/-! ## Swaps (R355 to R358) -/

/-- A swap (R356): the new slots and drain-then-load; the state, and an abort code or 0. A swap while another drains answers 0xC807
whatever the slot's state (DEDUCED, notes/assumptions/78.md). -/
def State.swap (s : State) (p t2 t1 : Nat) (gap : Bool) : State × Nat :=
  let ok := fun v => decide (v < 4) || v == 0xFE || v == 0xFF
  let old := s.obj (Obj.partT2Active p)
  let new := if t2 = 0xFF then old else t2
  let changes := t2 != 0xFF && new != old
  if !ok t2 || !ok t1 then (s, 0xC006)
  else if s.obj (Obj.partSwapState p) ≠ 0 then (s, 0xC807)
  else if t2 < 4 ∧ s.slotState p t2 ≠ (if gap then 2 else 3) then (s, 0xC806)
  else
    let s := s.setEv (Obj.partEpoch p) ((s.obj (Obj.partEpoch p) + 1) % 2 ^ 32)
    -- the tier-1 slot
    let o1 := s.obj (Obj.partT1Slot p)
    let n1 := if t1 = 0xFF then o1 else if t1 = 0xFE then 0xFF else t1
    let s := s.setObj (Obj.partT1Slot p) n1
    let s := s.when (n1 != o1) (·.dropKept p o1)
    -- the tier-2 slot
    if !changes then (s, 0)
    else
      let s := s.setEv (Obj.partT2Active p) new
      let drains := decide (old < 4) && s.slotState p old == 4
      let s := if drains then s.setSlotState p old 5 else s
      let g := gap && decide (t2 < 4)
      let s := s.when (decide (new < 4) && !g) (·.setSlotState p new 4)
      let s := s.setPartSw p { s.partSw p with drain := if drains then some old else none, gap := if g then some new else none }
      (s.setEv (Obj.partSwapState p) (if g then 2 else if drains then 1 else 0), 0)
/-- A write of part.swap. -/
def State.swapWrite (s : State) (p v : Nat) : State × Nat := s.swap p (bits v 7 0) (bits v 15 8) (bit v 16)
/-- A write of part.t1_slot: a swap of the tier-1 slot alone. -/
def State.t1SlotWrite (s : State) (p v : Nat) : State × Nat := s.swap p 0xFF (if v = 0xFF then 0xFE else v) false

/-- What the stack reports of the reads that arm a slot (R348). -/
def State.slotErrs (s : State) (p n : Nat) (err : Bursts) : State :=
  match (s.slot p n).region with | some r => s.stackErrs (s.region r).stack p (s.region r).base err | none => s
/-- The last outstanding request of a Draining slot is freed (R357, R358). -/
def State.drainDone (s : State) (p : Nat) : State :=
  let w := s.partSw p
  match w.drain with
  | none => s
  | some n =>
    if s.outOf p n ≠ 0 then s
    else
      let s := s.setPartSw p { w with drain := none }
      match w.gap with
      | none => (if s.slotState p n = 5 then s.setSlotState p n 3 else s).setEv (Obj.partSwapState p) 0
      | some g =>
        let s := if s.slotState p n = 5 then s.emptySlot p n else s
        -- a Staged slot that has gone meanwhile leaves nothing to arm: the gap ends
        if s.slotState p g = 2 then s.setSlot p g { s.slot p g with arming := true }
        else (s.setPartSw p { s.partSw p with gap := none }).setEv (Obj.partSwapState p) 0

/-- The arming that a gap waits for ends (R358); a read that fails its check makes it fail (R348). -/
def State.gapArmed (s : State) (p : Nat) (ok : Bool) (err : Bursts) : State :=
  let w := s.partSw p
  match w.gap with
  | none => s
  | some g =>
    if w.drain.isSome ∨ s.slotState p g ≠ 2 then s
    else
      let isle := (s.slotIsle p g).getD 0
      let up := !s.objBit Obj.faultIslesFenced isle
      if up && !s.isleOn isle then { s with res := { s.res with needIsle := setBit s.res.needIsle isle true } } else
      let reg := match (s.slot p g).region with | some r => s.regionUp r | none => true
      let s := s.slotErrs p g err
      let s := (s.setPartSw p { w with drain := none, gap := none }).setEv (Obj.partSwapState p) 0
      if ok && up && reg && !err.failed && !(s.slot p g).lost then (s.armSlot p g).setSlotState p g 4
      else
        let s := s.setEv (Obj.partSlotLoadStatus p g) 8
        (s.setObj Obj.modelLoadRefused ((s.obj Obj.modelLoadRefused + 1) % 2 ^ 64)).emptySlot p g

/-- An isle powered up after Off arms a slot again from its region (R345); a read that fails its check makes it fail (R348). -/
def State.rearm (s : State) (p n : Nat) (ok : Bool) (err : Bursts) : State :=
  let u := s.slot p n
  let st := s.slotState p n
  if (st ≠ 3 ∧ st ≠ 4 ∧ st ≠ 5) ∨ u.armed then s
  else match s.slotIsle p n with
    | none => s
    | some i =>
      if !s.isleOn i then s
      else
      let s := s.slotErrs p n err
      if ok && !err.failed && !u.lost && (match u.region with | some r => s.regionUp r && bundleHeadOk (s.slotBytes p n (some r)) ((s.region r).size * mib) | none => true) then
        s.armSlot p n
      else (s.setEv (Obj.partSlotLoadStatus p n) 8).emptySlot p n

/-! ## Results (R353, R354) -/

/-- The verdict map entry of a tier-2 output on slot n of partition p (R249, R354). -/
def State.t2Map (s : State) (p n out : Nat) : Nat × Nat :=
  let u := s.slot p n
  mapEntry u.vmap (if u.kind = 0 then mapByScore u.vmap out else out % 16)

··········

> [Work task]: Above are the records; copy exactly the lines from the line with "let s := s.setObj (Obj.partT1Slot p) n1" through the line with "let s := if drains", both included.

> [Finished task]:
    let s := s.setObj (Obj.partT1Slot p) n1
    let s := s.when (n1 != o1) (·.dropKept p o1)
    -- the tier-2 slot
    if !changes then (s, 0)
    else
      let s := s.setEv (Obj.partT2Active p) new
      let drains := decide (old < 4) && s.slotState p old == 4
      let s := if drains then s.setSlotState p old 5 else s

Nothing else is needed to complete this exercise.